On Writing ‘P.O. Box 37864’ / Craig Austin

Craig Austin discusses his story in Issue Twelve: Five Years.

This is a tale about what it feels like to be an outsider, geographically, culturally, and ultimately emotionally. It’s a story that’s materially set in the Midwestern state of Ohio but one that’s psychologically rooted in the metropolitan city of Boston, Massachusetts; a place that,much like Liverpool, exists as a state of mind as much as it does a bricks and mortar conurbation. A city that righteously defines itself as much by what it’s against as what it’s for.

The Beantown pubs and bars referenced within it, The Hub Pub, The Silvertone, are no works of fiction and I heartily recommend them to anyone who wishes to soak up the verbal sparring and after-hours hedonism of this welcoming but notoriously uncompromising city. Notably, it was while sat at the bar of The Hub Pub that one of its patrons once memorably shared with me the ethos of the Bostonian take on New York City and, most pointedly, New Yorkers: ‘We’re more like them than we’d like to admit. The main difference though is that we’re not complete fucking assholes’ 

The P.O. Box of the title belongs to the one-time postal subscriptions department of The New Yorker magazine, the one that features on the small card that would once tumble out of each copy of the magazine. It seemed to suggest a jarring disconnection from the east coast publishing titan that it’s only nominally attached to, and I was keen to explore what that might feel like for someone who had almost always struggled to feel at home anywhere. It’s why I intentionally made the ‘you’ of the story a product of the Wirral peninsula, rather than a son of Liverpool; a ‘wool’, as determined by the Scouse politburo, a man forever doomed to view life from the comparatively drab safety of life’s margins.

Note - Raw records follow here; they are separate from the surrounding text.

@[simp] theorem State.raise_werr_tk (s : State) : (s.raise .writeWhileBusy).tk = s.tk := rfl
@[simp] theorem State.raise_werr_ta (s : State) : (s.raise .writeWhileBusy).ta = s.ta := rfl
@[simp] theorem State.raise_werr_iv32 (s : State) : (s.raise .writeWhileBusy).iv32 = s.iv32 := rfl
@[simp] theorem State.raise_werr_iv16 (s : State) : (s.raise .writeWhileBusy).iv16 = s.iv16 := rfl
@[simp] theorem State.raise_werr_p1k (s : State) : (s.raise .writeWhileBusy).p1k = s.p1k := rfl
@[simp] theorem State.raise_werr_rc4key (s : State) : (s.raise .writeWhileBusy).rc4key = s.rc4key := rfl
@[simp] theorem State.raise_werr_sboxIn (s : State) : (s.raise .writeWhileBusy).sboxIn = s.sboxIn := rfl
@[simp] theorem State.raise_werr_sboxOut (s : State) : (s.raise .writeWhileBusy).sboxOut = s.sboxOut := rfl
@[simp] theorem State.raise_werr_done (s : State) : (s.raise .writeWhileBusy).done = s.done := rfl
@[simp] theorem State.raise_werr_ill (s : State) : (s.raise .writeWhileBusy).ill = s.ill := rfl
@[simp] theorem State.raise_werr_werr (s : State) : (s.raise .writeWhileBusy).werr = true := rfl
@[simp] theorem State.raise_werr_ieDone (s : State) : (s.raise .writeWhileBusy).ieDone = s.ieDone := rfl
@[simp] theorem State.raise_werr_ieErr (s : State) : (s.raise .writeWhileBusy).ieErr = s.ieErr := rfl
@[simp] theorem State.raise_werr_pending (s : State) : (s.raise .writeWhileBusy).pending = s.pending := rfl
@[simp] theorem State.raise_werr_w (s : State) : (s.raise .writeWhileBusy).w = s.w := rfl
@[simp] theorem State.raise_werr_inputs (s : State) : (s.raise .writeWhileBusy).inputs = s.inputs := rfl
@[simp] theorem State.raise_werr_rdata (s : State) : (s.raise .writeWhileBusy).rdata = s.rdata := rfl
@[simp] theorem State.raise_werr_freeCount (s : State) : (s.raise .writeWhileBusy).freeCount = s.freeCount := rfl

@[simp] theorem State.ackStatus_tk (d : Word) (s : State) : (s.ackStatus d).tk = s.tk := rfl
@[simp] theorem State.ackStatus_ta (d : Word) (s : State) : (s.ackStatus d).ta = s.ta := rfl
@[simp] theorem State.ackStatus_iv32 (d : Word) (s : State) : (s.ackStatus d).iv32 = s.iv32 := rfl
@[simp] theorem State.ackStatus_iv16 (d : Word) (s : State) : (s.ackStatus d).iv16 = s.iv16 := rfl
@[simp] theorem State.ackStatus_p1k (d : Word) (s : State) : (s.ackStatus d).p1k = s.p1k := rfl
@[simp] theorem State.ackStatus_rc4key (d : Word) (s : State) : (s.ackStatus d).rc4key = s.rc4key := rfl
@[simp] theorem State.ackStatus_sboxIn (d : Word) (s : State) : (s.ackStatus d).sboxIn = s.sboxIn := rfl
@[simp] theorem State.ackStatus_sboxOut (d : Word) (s : State) : (s.ackStatus d).sboxOut = s.sboxOut := rfl
@[simp] theorem State.ackStatus_done (d : Word) (s : State) : (s.ackStatus d).done = (s.done && !d.getLsbD 1) := rfl
@[simp] theorem State.ackStatus_ill (d : Word) (s : State) : (s.ackStatus d).ill = (s.ill && !d.getLsbD 2) := rfl
@[simp] theorem State.ackStatus_werr (d : Word) (s : State) : (s.ackStatus d).werr = (s.werr && !d.getLsbD 3) := rfl
@[simp] theorem State.ackStatus_ieDone (d : Word) (s : State) : (s.ackStatus d).ieDone = s.ieDone := rfl
@[simp] theorem State.ackStatus_ieErr (d : Word) (s : State) : (s.ackStatus d).ieErr = s.ieErr := rfl
@[simp] theorem State.ackStatus_pending (d : Word) (s : State) : (s.ackStatus d).pending = s.pending := rfl
@[simp] theorem State.ackStatus_w (d : Word) (s : State) : (s.ackStatus d).w = s.w := rfl
@[simp] theorem State.ackStatus_inputs (d : Word) (s : State) : (s.ackStatus d).inputs = s.inputs := rfl
@[simp] theorem State.ackStatus_rdata (d : Word) (s : State) : (s.ackStatus d).rdata = s.rdata := rfl
@[simp] theorem State.ackStatus_freeCount (d : Word) (s : State) : (s.ackStatus d).freeCount = s.freeCount := rfl

@[simp] theorem State.setCtrl_tk (d : Word) (s : State) : (s.setCtrl d).tk = s.tk := rfl
@[simp] theorem State.setCtrl_ta (d : Word) (s : State) : (s.setCtrl d).ta = s.ta := rfl
@[simp] theorem State.setCtrl_iv32 (d : Word) (s : State) : (s.setCtrl d).iv32 = s.iv32 := rfl
@[simp] theorem State.setCtrl_iv16 (d : Word) (s : State) : (s.setCtrl d).iv16 = s.iv16 := rfl
@[simp] theorem State.setCtrl_p1k (d : Word) (s : State) : (s.setCtrl d).p1k = s.p1k := rfl
@[simp] theorem State.setCtrl_rc4key (d : Word) (s : State) : (s.setCtrl d).rc4key = s.rc4key := rfl
@[simp] theorem State.setCtrl_sboxIn (d : Word) (s : State) : (s.setCtrl d).sboxIn = s.sboxIn := rfl
@[simp] theorem State.setCtrl_sboxOut (d : Word) (s : State) : (s.setCtrl d).sboxOut = s.sboxOut := rfl
@[simp] theorem State.setCtrl_done (d : Word) (s : State) : (s.setCtrl d).done = s.done := rfl
@[simp] theorem State.setCtrl_ill (d : Word) (s : State) : (s.setCtrl d).ill = s.ill := rfl
@[simp] theorem State.setCtrl_werr (d : Word) (s : State) : (s.setCtrl d).werr = s.werr := rfl
@[simp] theorem State.setCtrl_ieDone (d : Word) (s : State) : (s.setCtrl d).ieDone = d.getLsbD 0 := rfl
@[simp] theorem State.setCtrl_ieErr (d : Word) (s : State) : (s.setCtrl d).ieErr = d.getLsbD 1 := rfl
@[simp] theorem State.setCtrl_pending (d : Word) (s : State) : (s.setCtrl d).pending = s.pending := rfl
@[simp] theorem State.setCtrl_w (d : Word) (s : State) : (s.setCtrl d).w = s.w := rfl
@[simp] theorem State.setCtrl_inputs (d : Word) (s : State) : (s.setCtrl d).inputs = s.inputs := rfl
@[simp] theorem State.setCtrl_rdata (d : Word) (s : State) : (s.setCtrl d).rdata = s.rdata := rfl
@[simp] theorem State.setCtrl_freeCount (d : Word) (s : State) : (s.setCtrl d).freeCount = s.freeCount := rfl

Though the character of Marie represents a relationship that has long since crumbled and decayed, it’s the city of Boston that acts as the more compelling representation of lost love, a fleeting period of warmth and contentment that ultimately ends in an untimely fog of compromise and regret. I like to think of the story as my own personal love letter to a city that I initially fell for in my early 20s and one that I’ve been a frequent visitor to ever since. But even given that, I made sure to factor in some of the elements of American life that I still find completely baffling. The ludicrous TV names that fail to even raise a snigger – the ‘Flip Spiceland’ referred to within was the name of an actual weather man whom I recall popping up on a New Jersey cable news channel – and perhaps most jarringly, the litany of petty rules and innate conservatism that somehow co-exist alongside a national preoccupation with undefined notions of freedom and rebellion.

I’d also like to take this opportunity to apologise to The Wirral Hundred pub in Birkenhead, the ‘machine for drinking in’ that, though unnamed, is cruelly misrepresented within this tale. It’s actually a half-decent boozer that I used to drink in a lot with my good friend Andy and his Dad, Eric, during the mid to late 90s, the period in which this story is set. Eric was a great man who is very much missed by us all and I raise my glass to him. I’m sorry for slagging your pub off, mate.